>>>>>

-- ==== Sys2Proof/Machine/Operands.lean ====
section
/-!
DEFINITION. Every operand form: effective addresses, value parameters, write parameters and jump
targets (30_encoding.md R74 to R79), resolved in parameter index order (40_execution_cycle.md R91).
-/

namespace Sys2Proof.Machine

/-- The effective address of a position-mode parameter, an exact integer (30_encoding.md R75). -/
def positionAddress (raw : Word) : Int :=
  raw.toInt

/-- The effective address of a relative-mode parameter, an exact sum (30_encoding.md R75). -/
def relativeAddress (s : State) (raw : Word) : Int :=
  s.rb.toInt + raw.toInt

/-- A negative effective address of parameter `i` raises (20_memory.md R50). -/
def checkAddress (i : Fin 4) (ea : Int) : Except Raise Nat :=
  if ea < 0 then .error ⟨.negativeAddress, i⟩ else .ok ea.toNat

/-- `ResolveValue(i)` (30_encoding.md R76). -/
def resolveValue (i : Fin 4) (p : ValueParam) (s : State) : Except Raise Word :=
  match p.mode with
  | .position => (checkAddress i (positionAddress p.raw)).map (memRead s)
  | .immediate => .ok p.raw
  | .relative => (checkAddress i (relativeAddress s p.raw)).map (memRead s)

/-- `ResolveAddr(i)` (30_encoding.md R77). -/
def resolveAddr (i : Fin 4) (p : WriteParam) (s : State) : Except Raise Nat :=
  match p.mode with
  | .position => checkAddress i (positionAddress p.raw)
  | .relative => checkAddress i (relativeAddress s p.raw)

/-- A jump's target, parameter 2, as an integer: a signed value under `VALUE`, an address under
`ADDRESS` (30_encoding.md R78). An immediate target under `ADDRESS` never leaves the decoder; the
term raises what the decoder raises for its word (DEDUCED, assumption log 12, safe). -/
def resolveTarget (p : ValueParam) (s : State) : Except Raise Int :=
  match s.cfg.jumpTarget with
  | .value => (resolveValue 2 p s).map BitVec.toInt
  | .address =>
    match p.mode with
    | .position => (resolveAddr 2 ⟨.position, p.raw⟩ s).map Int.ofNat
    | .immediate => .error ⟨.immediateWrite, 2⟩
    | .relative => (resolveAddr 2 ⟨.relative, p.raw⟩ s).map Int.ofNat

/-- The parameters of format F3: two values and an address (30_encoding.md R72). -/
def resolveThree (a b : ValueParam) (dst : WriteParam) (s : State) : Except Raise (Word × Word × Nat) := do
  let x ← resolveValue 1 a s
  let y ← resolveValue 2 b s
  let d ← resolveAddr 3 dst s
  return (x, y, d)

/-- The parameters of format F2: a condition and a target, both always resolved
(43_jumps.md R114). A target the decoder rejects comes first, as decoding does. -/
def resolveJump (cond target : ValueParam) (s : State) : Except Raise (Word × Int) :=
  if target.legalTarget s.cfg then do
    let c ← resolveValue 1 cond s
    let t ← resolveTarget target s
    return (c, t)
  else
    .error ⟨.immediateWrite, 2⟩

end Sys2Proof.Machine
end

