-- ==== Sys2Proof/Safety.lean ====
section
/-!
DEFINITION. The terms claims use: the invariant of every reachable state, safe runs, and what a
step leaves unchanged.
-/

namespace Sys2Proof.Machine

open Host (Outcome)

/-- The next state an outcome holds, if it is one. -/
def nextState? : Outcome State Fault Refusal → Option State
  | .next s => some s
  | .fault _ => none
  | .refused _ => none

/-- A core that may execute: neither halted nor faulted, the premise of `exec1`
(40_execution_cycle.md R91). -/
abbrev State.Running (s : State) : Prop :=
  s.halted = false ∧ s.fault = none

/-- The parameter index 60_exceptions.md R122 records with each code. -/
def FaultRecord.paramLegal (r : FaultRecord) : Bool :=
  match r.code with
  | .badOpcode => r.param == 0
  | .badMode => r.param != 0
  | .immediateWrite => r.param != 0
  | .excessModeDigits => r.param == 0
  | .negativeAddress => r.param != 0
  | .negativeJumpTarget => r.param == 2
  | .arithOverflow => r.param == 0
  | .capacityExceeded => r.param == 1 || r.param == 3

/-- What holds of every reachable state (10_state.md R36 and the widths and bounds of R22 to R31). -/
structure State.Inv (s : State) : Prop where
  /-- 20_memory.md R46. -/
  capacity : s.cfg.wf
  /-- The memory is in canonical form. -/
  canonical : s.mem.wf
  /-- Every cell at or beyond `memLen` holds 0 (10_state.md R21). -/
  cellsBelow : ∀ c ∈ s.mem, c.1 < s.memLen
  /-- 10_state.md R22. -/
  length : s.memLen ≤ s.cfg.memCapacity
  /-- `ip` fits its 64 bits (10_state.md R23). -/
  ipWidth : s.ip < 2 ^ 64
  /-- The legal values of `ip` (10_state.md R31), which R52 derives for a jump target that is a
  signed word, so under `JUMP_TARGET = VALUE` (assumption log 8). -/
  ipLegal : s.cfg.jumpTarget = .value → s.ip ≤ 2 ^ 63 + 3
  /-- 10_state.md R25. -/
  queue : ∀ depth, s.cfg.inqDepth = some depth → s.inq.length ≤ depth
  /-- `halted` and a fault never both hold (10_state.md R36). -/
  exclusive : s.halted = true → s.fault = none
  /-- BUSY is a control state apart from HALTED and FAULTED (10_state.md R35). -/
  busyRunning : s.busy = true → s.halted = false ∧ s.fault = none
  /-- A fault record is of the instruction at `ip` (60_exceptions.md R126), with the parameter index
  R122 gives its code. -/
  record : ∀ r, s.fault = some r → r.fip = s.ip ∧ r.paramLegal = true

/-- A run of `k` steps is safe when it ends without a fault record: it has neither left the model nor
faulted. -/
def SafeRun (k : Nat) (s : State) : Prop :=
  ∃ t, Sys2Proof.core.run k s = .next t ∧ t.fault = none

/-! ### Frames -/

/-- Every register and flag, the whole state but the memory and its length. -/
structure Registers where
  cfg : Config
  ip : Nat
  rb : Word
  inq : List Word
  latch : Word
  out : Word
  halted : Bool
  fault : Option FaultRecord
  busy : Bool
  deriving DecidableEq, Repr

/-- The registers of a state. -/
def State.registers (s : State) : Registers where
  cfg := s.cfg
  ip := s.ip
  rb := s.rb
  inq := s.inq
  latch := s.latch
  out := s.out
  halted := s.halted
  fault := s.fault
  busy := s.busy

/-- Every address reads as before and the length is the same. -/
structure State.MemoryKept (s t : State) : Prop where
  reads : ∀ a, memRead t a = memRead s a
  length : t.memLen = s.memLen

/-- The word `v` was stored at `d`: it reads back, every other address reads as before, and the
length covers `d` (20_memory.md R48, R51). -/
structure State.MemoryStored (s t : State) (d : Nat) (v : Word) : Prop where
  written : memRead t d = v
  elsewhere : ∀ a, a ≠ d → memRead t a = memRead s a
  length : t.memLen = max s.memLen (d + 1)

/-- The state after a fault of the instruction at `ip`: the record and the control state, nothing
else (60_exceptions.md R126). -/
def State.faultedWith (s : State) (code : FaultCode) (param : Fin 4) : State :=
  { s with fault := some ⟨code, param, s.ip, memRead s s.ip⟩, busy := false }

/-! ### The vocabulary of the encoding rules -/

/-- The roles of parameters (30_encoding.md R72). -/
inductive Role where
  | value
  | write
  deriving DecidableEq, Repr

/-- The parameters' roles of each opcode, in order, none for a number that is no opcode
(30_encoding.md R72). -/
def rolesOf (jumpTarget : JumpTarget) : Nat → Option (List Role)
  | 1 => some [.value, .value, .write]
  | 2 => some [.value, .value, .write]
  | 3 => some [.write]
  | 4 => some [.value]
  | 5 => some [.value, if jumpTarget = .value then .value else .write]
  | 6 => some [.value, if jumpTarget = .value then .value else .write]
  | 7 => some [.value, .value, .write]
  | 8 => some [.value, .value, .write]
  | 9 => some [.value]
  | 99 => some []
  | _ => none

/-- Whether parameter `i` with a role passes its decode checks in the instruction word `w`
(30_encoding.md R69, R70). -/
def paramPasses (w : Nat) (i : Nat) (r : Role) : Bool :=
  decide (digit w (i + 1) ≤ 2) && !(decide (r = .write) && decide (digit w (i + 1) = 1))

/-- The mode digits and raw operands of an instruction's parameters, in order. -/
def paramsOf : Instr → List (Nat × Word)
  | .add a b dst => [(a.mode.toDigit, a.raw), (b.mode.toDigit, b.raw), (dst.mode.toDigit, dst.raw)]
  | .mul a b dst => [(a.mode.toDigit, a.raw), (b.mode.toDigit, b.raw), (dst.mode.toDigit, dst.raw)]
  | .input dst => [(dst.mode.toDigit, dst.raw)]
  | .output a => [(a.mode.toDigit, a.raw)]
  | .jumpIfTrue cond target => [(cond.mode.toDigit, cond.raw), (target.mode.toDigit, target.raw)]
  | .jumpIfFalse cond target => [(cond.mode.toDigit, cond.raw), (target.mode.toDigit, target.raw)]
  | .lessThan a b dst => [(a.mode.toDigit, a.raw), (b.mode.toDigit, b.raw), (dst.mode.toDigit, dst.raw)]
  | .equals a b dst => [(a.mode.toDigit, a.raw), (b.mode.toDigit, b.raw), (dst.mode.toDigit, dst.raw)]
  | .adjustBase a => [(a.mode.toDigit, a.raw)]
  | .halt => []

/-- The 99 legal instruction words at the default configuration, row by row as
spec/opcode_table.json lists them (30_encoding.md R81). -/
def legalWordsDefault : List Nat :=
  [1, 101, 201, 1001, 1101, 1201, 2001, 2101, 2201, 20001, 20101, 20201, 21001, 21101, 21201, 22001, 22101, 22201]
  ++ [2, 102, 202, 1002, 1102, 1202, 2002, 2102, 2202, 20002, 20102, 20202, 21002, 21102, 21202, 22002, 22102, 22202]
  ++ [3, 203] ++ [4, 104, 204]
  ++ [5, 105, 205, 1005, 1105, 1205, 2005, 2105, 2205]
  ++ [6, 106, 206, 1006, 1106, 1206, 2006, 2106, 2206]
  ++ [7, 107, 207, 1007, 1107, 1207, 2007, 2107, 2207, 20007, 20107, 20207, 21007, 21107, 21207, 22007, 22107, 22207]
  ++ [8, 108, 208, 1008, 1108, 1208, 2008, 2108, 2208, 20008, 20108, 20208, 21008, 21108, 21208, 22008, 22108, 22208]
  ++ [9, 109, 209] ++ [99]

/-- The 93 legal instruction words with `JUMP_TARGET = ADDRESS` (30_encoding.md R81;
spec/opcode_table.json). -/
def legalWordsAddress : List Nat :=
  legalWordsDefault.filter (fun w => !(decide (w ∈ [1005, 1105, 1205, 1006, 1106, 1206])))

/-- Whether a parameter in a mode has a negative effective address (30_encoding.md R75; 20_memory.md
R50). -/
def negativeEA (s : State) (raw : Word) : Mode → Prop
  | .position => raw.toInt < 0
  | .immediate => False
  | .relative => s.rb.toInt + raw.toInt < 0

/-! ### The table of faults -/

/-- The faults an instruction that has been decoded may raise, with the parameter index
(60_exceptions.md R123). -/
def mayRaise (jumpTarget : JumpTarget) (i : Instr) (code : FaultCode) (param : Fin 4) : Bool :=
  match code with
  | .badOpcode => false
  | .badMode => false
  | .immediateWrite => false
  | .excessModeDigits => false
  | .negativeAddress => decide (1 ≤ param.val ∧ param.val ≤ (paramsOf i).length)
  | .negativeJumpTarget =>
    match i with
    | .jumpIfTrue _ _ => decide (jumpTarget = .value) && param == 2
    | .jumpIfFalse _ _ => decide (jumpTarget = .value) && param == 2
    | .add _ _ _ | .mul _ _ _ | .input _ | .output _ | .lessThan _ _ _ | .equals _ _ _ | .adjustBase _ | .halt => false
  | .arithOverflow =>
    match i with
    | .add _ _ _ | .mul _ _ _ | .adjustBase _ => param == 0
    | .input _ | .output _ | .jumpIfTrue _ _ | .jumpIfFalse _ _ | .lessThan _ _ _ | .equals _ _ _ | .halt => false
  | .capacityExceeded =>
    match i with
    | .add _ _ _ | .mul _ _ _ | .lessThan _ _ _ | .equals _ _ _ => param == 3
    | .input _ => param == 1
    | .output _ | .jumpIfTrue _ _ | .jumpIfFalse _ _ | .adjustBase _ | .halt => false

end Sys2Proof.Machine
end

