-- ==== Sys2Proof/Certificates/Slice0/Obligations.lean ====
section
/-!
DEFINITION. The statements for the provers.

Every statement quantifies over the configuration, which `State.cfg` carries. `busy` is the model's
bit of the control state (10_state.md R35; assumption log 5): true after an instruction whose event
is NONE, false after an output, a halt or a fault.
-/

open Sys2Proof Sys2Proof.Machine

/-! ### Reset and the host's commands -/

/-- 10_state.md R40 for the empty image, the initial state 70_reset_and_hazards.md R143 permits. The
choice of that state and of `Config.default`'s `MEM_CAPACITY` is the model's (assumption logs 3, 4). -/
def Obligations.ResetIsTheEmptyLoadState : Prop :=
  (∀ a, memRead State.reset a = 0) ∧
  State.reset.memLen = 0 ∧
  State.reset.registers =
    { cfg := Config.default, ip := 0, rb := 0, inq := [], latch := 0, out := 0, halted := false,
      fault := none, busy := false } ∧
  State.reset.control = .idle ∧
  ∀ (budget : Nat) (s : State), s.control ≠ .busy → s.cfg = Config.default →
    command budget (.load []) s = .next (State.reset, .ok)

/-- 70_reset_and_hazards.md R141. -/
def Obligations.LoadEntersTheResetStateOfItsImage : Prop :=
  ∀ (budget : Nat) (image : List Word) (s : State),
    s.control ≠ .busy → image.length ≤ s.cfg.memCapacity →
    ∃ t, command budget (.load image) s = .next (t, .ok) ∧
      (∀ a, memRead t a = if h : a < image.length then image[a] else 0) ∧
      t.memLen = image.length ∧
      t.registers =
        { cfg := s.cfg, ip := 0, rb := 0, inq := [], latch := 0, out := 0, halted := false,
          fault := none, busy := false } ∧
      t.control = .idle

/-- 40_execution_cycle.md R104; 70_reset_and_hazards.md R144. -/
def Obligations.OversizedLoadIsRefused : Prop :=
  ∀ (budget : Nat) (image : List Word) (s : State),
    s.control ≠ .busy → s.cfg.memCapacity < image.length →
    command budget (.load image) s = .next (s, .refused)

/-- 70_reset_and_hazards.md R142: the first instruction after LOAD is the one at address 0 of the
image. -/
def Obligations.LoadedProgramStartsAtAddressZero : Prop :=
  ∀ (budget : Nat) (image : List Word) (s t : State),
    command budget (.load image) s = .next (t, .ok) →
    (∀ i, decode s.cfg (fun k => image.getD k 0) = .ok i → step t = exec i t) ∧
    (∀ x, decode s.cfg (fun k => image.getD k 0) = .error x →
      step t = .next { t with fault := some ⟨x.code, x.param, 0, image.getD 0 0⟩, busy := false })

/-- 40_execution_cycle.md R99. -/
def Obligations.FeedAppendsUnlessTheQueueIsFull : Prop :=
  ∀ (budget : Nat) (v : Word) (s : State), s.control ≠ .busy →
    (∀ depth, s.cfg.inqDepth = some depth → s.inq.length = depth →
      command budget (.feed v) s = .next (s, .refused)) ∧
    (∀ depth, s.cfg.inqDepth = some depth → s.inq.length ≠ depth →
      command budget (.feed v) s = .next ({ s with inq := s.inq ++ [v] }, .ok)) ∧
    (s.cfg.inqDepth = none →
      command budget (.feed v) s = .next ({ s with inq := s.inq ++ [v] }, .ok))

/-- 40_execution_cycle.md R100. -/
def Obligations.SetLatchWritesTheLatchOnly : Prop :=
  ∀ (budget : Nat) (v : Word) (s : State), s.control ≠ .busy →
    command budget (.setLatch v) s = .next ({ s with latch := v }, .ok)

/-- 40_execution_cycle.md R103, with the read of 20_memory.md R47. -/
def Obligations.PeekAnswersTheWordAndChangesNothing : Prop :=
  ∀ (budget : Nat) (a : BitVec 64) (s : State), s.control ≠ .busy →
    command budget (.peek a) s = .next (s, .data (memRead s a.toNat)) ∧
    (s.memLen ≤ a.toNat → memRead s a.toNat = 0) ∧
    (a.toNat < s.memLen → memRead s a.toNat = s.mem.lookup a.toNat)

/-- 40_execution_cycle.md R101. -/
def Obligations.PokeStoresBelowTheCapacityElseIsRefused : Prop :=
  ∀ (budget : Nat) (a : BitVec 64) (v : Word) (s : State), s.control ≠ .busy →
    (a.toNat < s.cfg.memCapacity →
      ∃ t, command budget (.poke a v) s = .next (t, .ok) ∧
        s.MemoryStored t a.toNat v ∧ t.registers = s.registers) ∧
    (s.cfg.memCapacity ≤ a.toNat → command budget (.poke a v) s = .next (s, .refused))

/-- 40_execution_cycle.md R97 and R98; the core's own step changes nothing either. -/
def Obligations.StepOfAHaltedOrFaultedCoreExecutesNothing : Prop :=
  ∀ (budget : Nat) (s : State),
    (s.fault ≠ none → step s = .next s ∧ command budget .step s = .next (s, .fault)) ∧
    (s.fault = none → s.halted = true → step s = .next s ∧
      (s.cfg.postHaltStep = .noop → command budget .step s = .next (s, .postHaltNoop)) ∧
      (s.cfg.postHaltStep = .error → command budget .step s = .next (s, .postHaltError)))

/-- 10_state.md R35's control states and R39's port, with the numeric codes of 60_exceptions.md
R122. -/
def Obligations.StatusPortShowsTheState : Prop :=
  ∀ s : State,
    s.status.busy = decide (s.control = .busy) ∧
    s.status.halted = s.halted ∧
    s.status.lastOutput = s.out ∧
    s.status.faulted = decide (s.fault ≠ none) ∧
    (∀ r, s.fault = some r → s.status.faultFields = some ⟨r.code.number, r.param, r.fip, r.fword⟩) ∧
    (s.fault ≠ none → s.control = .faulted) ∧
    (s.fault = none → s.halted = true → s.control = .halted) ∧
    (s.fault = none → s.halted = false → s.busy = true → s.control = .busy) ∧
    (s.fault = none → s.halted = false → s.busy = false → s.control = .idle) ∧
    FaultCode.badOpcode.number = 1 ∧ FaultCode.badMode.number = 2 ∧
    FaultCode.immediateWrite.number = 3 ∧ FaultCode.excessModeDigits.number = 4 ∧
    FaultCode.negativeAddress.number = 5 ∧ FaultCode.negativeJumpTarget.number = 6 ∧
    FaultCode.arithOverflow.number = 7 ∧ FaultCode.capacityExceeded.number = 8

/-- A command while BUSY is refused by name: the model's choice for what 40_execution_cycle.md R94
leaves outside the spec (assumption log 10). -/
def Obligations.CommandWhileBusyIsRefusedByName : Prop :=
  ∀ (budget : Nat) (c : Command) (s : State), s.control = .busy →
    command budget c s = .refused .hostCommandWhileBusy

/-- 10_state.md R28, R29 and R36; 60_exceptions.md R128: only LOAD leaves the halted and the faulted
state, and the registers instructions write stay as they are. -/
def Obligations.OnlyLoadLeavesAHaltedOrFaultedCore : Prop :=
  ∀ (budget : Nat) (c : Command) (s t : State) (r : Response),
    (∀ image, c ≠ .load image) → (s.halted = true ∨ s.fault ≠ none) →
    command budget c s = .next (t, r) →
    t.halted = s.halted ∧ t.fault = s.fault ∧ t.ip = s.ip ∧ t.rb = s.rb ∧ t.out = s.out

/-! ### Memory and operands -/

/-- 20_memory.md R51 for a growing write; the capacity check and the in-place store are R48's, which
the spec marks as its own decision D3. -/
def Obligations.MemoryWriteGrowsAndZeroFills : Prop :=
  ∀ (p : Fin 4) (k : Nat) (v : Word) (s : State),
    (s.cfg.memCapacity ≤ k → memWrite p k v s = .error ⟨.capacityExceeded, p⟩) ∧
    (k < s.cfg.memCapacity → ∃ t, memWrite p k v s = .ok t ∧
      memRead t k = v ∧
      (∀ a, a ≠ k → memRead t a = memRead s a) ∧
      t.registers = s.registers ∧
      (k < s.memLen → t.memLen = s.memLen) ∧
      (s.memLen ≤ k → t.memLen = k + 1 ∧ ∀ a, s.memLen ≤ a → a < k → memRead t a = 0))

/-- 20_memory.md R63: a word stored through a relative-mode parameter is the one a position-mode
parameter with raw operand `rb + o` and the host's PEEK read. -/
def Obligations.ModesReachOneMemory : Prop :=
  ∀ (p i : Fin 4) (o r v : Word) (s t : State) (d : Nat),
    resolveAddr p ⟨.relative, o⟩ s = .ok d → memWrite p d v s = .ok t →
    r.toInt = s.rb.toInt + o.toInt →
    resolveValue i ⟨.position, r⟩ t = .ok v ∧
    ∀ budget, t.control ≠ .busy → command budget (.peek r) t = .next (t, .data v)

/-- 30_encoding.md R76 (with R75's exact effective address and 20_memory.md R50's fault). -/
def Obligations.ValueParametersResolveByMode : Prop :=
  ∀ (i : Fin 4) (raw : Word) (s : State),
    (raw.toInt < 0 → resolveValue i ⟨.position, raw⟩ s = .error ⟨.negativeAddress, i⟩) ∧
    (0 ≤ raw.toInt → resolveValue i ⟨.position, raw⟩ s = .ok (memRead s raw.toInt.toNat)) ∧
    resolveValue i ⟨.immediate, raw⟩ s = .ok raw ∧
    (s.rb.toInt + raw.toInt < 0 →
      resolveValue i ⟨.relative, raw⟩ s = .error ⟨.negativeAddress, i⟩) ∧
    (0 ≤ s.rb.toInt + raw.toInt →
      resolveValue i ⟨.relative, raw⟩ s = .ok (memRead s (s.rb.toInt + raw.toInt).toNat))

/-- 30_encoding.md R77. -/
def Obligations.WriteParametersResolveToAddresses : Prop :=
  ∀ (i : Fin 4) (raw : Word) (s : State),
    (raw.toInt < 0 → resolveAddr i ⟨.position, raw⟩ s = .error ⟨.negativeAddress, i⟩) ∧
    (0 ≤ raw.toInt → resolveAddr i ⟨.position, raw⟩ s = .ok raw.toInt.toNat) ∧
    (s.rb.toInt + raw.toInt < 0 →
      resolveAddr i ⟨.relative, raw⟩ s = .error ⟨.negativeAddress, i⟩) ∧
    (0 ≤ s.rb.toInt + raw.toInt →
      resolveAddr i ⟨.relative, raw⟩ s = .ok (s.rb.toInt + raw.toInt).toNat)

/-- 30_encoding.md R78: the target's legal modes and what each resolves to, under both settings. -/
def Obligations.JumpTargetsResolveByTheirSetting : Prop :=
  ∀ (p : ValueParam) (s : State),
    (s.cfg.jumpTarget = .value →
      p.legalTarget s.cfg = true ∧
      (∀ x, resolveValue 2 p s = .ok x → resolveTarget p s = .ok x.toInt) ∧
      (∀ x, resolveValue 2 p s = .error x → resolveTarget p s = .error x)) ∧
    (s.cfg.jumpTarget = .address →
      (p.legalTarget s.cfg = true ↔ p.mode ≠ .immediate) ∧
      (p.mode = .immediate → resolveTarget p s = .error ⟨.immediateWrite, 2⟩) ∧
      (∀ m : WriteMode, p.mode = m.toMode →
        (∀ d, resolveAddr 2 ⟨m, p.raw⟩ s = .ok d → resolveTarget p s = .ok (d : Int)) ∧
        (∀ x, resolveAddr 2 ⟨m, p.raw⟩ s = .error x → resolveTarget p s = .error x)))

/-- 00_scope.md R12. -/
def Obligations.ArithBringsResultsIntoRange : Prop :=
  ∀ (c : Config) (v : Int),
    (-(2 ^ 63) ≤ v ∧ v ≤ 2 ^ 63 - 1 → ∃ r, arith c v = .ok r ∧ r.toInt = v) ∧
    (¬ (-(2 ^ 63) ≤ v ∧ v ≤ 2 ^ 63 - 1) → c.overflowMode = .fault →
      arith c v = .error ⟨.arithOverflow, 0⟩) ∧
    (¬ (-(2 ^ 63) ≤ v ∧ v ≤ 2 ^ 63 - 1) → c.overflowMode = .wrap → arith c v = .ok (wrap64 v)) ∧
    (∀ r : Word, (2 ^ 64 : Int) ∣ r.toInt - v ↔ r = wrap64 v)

<<<<<

• _How to complete this task_
Reproduce the entries above exactly, starting at their first line and finishing with the line that contains "let d ← resolveAddr 3 dst s".

• _Response below_
-- ==== Sys2Proof/Machine/Operands.lean ====
section
/-!
DEFINITION. Every operand form: effective addresses, value parameters, write parameters and jump
targets (30_encoding.md R74 to R79), resolved in parameter index order (40_execution_cycle.md R91).
-/

namespace Sys2Proof.Machine

/-- The effective address of a position-mode parameter, an exact integer (30_encoding.md R75). -/
def positionAddress (raw : Word) : Int :=
  raw.toInt

/-- The effective address of a relative-mode parameter, an exact sum (30_encoding.md R75). -/
def relativeAddress (s : State) (raw : Word) : Int :=
  s.rb.toInt + raw.toInt

/-- A negative effective address of parameter `i` raises (20_memory.md R50). -/
def checkAddress (i : Fin 4) (ea : Int) : Except Raise Nat :=
  if ea < 0 then .error ⟨.negativeAddress, i⟩ else .ok ea.toNat

/-- `ResolveValue(i)` (30_encoding.md R76). -/
def resolveValue (i : Fin 4) (p : ValueParam) (s : State) : Except Raise Word :=
  match p.mode with
  | .position => (checkAddress i (positionAddress p.raw)).map (memRead s)
  | .immediate => .ok p.raw
  | .relative => (checkAddress i (relativeAddress s p.raw)).map (memRead s)

/-- `ResolveAddr(i)` (30_encoding.md R77). -/
def resolveAddr (i : Fin 4) (p : WriteParam) (s : State) : Except Raise Nat :=
  match p.mode with
  | .position => checkAddress i (positionAddress p.raw)
  | .relative => checkAddress i (relativeAddress s p.raw)

/-- A jump's target, parameter 2, as an integer: a signed value under `VALUE`, an address under
`ADDRESS` (30_encoding.md R78). An immediate target under `ADDRESS` never leaves the decoder; the
term raises what the decoder raises for its word (DEDUCED, assumption log 12, safe). -/
def resolveTarget (p : ValueParam) (s : State) : Except Raise Int :=
  match s.cfg.jumpTarget with
  | .value => (resolveValue 2 p s).map BitVec.toInt
  | .address =>
    match p.mode with
    | .position => (resolveAddr 2 ⟨.position, p.raw⟩ s).map Int.ofNat
    | .immediate => .error ⟨.immediateWrite, 2⟩
    | .relative => (resolveAddr 2 ⟨.relative, p.raw⟩ s).map Int.ofNat

/-- The parameters of format F3: two values and an address (30_encoding.md R72). -/
def resolveThree (a b : ValueParam) (dst : WriteParam) (s : State) : Except Raise (Word × Word × Nat) := do
  let x ← resolveValue 1 a s
  let y ← resolveValue 2 b s
  let d ← resolveAddr 3 dst s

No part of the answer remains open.